Q4. How many GWAS loci were used to identify independently associated SNPs?
Across 36 associated loci the authors used GCTA to identify independently associated SNPs with a threshold of p < 10-5, based on LD from 10,000 randomly-sampled UK Biobank individuals.
Q5. What did the authors use to keep the posterior genotype dosage identical to the prior genotype dosage?
The authors used --no-posteriorupdate option to keep the posterior genotype dosage identical to the prior genotype dosage, that allowed us to stabilise the convergence of model fitting.
Q6. How was the white cell component extracted?

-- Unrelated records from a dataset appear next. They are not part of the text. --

-- ==== Sys2Proof/Laws/Families.lean ====
section
/-! SUPPORT. A statement about every instruction follows from one case for each family of the opcode map and one for each
instruction that is no member of a family. -/

namespace Sys2Proof
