-- ==== Sys2Proof/Laws/PerInstr.lean ====
section
/-! SUPPORT. The per-instruction family `EncodedLength`: the encoding of an instruction has the length that its first
byte alone fixes (30_encoding.md R70). One lemma for each constructor. -/

namespace Sys2Proof.Laws.EncodedLength

/-- The first byte of the encoding fixes how many bytes there are (30_encoding.md R70). -/
def Statement (i : Instr) : Prop :=
  ∃ op rest, encode i = op :: rest ∧ instrLength op = (encode i).length
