/-- Settles O7: the parity of the width decides, and no operation of an instruction asks for an odd one. -/
theorem kernelAssertionOnlyOnOddWidth : Obligations.KernelAssertionOnlyOnOddWidth := by
  refine ⟨fun op w left rights s => ⟨?_, halfCarry_odd op (by omega) left rights s⟩, fun i s s' w he hrun => ?_⟩
  · rw [halfCarry_even op (by omega), Nat.mul_div_cancel_left w Nat.two_pos]
  · obtain ⟨op, hexec, hop⟩ := exec_assertsOnlyIf i
    rw [hexec] at he
    refine handler_keeps AssertsOnlyIf.keptByEffects.toComposes (hop s trivial) ?_ ?_ he w hrun
    · exact fun _ _ _ h => h
    · intro t f hf v h
      exact absurd (RunState.faulted.inj h) (hf v)
end

section
/-! PROOFS. The register file's views and the zeroed core (10_state.md R22 to R24, R36). -/

namespace Sys2Proof.Machine

theorem Flags.toByte_eq_append (f : Flags) :
    f.toByte = BitVec.ofBool f.z ++ BitVec.ofBool f.n ++ BitVec.ofBool f.h ++ BitVec.ofBool f.c ++ 0#4 := by
  obtain ⟨z, n, h, c⟩ := f
  revert z n h c
  decide

/-- A byte written to F reads back with its low nibble zero (10_state.md R23, R24). -/
theorem Flags.toByte_ofByte (v : Byte) : (Flags.ofByte v).toByte = v &&& 0xF0#8 := by
  revert v
  decide

theorem Flags.ofByte_loByte (v : Word) :
    Flags.ofByte (loByte v) = { z := v.getLsbD 7, n := v.getLsbD 6, h := v.getLsbD 5, c := v.getLsbD 4 } := by
  simp [Flags.ofByte, getBit, loByte]

@[simp] theorem State.getR16_setR16_same (s : State) (r : Reg16) (v : Word) : (s.setR16 r v).getR16 r = v := by
  cases r with
  | sp => rfl
  | bc | de | hl => exact hiByte_append_loByte v

theorem State.getR16S_setR16S_same (s : State) {r : Reg16S} (hr : r ≠ .af) (v : Word) :
    (s.setR16S r v).getR16S r = v := by
  cases r with
  | af => exact absurd rfl hr
  | bc | de | hl => exact hiByte_append_loByte v

theorem State.getR16S_setR16S_af (s : State) (v : Word) : (s.setR16S .af v).getR16S .af = v &&& 0xFFF0#16 := by
  calc hiByte v ++ (Flags.ofByte (loByte v)).toByte
      = (hiByte v &&& 0xFF#8) ++ (loByte v &&& 0xF0#8) := by
        rw [Flags.toByte_ofByte, show 0xFF#8 = BitVec.allOnes 8 from rfl, BitVec.and_allOnes]
    _ = (hiByte v ++ loByte v) &&& (0xFF#8 ++ 0xF0#8) := BitVec.and_append.symm
    _ = v &&& 0xFFF0#16 := by rw [hiByte_append_loByte]; rfl

end Sys2Proof.Machine

open Sys2Proof Sys2Proof.Machine

/-- Settles O8: the accessors are record projections and updates; a pair read back is its two halves put together. -/
theorem pairsAreViews : Obligations.PairsAreViews := by
  intro s n v
  have setAf : s.setR16S .af v = { s with
      a := v.extractLsb' 8 8
      f := { z := v.getLsbD 7, n := v.getLsbD 6, h := v.getLsbD 5, c := v.getLsbD 4 } } := by
    rw [State.setR16S, Flags.ofByte_loByte]; rfl
  exact ⟨⟨rfl, rfl, rfl, rfl, rfl, rfl, rfl⟩, ⟨rfl, rfl, rfl, rfl, rfl, rfl, rfl⟩, ⟨rfl, rfl, rfl, rfl⟩,
    ⟨rfl, rfl, rfl, rfl⟩, ⟨rfl, rfl, rfl, rfl⟩, ⟨rfl, rfl, rfl, setAf⟩, s.f.toByte_eq_append,
    fun r => s.getR8_setR8_same r n, fun r => s.getR16_setR16_same r v, fun r hr => s.getR16S_setR16S_same hr v,
    s.getR16S_setR16S_af v⟩

/-- Settles O9: construction and `reset()` agree on the core's fields. -/
theorem resetZeroesTheCore : Obligations.ResetZeroesTheCore := by
  intro s t ht
  have flags_zero : State.reset.f.toByte = 0x00#8 := by decide
  rcases List.mem_pair.1 ht with rfl | rfl
  all_goals exact ⟨rfl, rfl, rfl, rfl, rfl, rfl, rfl, rfl, rfl, rfl, rfl, flags_zero, rfl, rfl, rfl, rfl, rfl⟩
end

section
/-! PROOFS. The control state (10_state.md R29 to R31): what every instruction keeps of it, that no instruction and no step
of an operational core stops the machine, and the end of eiDelay. -/

namespace Sys2Proof.Machine

/-- What an operation of the instruction `i` keeps of the control state, as `ControlFrame` states it; a fault is its
handler's to record. -/
structure ControlKept (i : Instr) (s t : State) : Prop where
  ime : i ≠ .ei → i ≠ .di → i ≠ .reti → t.ime = s.ime
  eiDelay : i ≠ .ei → t.eiDelay = s.eiDelay
  run : t.run = s.run ∨ (i = .halt ∧ t.run = .halted)
  rejects : t.rejects = s.rejects
  requests : t.requests = s.requests
  cfg : t.cfg = s.cfg
  timerCalls : t.timerCalls = s.timerCalls
  replies : ∃ used, s.replies = used ++ t.replies
  busCalls : ∃ calls, t.busCalls = s.busCalls ++ calls

theorem ControlKept.refl (i : Instr) (s : State) : ControlKept i s s where
  ime _ _ _ := rfl
  eiDelay _ := rfl
  run := .inl rfl
  rejects := rfl
  requests := rfl
  cfg := rfl
  timerCalls := rfl
  replies := ⟨[], rfl⟩
  busCalls := ⟨[], (List.append_nil _).symm⟩
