-- ==== Sys2Proof/Machine/State.lean ====
section
/-! DEFINITION. The state of the machine as plain data (10_state.md R20), the causes of its faults
(60_exceptions.md R210), the refusals of the model, and the state right after reset (R32). -/

namespace Sys2Proof.Machine

/-- The four causes of a fault (60_exceptions.md R210). The machine takes a fault as a NEXT state whose
latch holds the cause (log 2), so neither `exec` nor `step` answers `Outcome.fault`; the function that
answers it is `Safety.outcomeOf`, the view of a step in which a fault is an outcome (R216). -/
inductive Fault where
  /-- Code 1, "a decoded instruction's secondary selector has no defined meaning in this ISA" (R211).
  Taken by the step that fetches an invalid word. Safe: the spec's own halt. -/
  | invalidOpcode
  /-- Code 2, "a call exceeds the maximum supported call depth" (R212). Taken by CALL with SP = 16.
  Safe: the spec's own halt. -/
  | stackOverflow
  /-- Code 3, "a return is attempted with no active call frame" (R213). Taken by RET with SP = 0.
  Safe: the spec's own halt. -/
  | stackUnderflow
  /-- Code 4, an access "outside the 4096-byte address space" (R214). Taken by DRW, LD B, LD [I], LD
  Vx,[I] and by the fetch. Safe: the spec's own halt. -/
  | addressOutOfRange
  deriving DecidableEq, Repr

/-- The model's refusals. -/
inductive Refusal where
  /-- An instruction without a meaning, by its mnemonic in spec/opcode_table.json. No arm of `exec`
  raises it. Safe: nothing is claimed of a refused instruction. -/
  | notModelled (mnemonic : String)
  /-- Raised by `resetWith` for a ROM of more than 3584 bytes: "a model should refuse the launch"
  (70_reset_and_hazards.md R241, log 15). No step raises it. Safe: the block's behaviour is not
  defined. -/
  | romTooLong
  deriving DecidableEq, Repr

/-- The entries of the call stack, `STACK_DEPTH` of them (10_state.md R25). -/
abbrev StackEntries := Vector Word parameters.stackDepth

/-- The number of live entries of the call stack, 0 to `STACK_DEPTH` (R25). -/
abbrev StackPointer := Fin (parameters.stackDepth + 1)

/-- The output ports a step sets (40_step_cycle.md R91, R98), held until the next event. -/
structure Output where
  /-- The port `redraw`. -/
  redraw : Bool
  /-- The ports `await_valid` and `await_reg`: the register a key is awaited for. -/
  await : Option Reg
  deriving DecidableEq, Repr

/-- The state of the machine. The first ten fields are the state of R20; `out` and `rnd` are ports of
R91, and `draws` is the model's own counter. -/
structure State where
  /-- `V[0..15]` (R21). -/
  v : Vector Byte 16
  /-- `I` (R23). -/
  i : Word
  /-- `DT` (R27). -/
  dt : Byte
  /-- `ST` (R27). -/
  st : Byte
  /-- `pc` (R24). -/
  pc : Word
  /-- `Stack[0..15]` (R25). -/
  stack : StackEntries
  /-- `SP`, the number of live entries, 0 to 16 (R25). -/
  sp : StackPointer
  /-- `Mem` (R30). -/
  mem : Memory
  /-- `Key[0..15]`, true when pressed (R28). -/
  key : Vector Bool 16
  /-- The fault latch: none while the machine runs (R29). -/
  fault : Option Fault
  /-- DESIGN CHOICE (log 3): the step result's ports `redraw` and `await` (R91, R98). -/
  out : Output
  /-- The byte on the port `rnd` in the latest executed step (R91, R100; log 10). -/
  rnd : Byte
  /-- DESIGN CHOICE (log 1): how many bytes the random input has given. -/
  draws : Nat
  deriving DecidableEq, Repr

/-- Neither redraw nor a key awaited: the result every step starts from (40_step_cycle.md R92). -/
def Output.none : Output where
  redraw := false
  await := Option.none

/-- The state after reset with an empty ROM (10_state.md R32, 70_reset_and_hazards.md R240, R241). -/
def State.reset : State where
  v := Vector.replicate 16 0#8
  i := 0#16
  dt := 0#8
  st := 0#8
  pc := BitVec.ofNat 16 parameters.progBase
  stack := Vector.replicate parameters.stackDepth 0#16
  sp := 0
  mem := []
  key := Vector.replicate 16 false
  fault := Option.none
  out := Output.none
  rnd := 0#8
  draws := 0

end Sys2Proof.Machine
end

The white cell component was extracted and transferred to a 1.5ml Eppendorf and stored as a frozen pellet at -80C prior to sequencing.
Q7. How many cells passed the quality control criteria?
In total the authors sequenced 26,496 cells, of which 9,538 cells passed the quality control criteria: the minimum number of sequenced fragments (>10,000 autosomal fragments), the minimum number of expressed genes (>500 autosomal genes), mitochondrial fragment percentage (<20%) and the library complexity (percentage of autosomal fragment counts for the top 100 highly expressed genes<30%).
Q8. What was the GWAS for the BIN1 and PTK2B loci?
For the BIN1 and PTK2B loci, the authors used GCTA --cojo-cond to determine summary statistics for each of the two independent signals at each locus, with a window of +/- 500 kb around each lead SNP.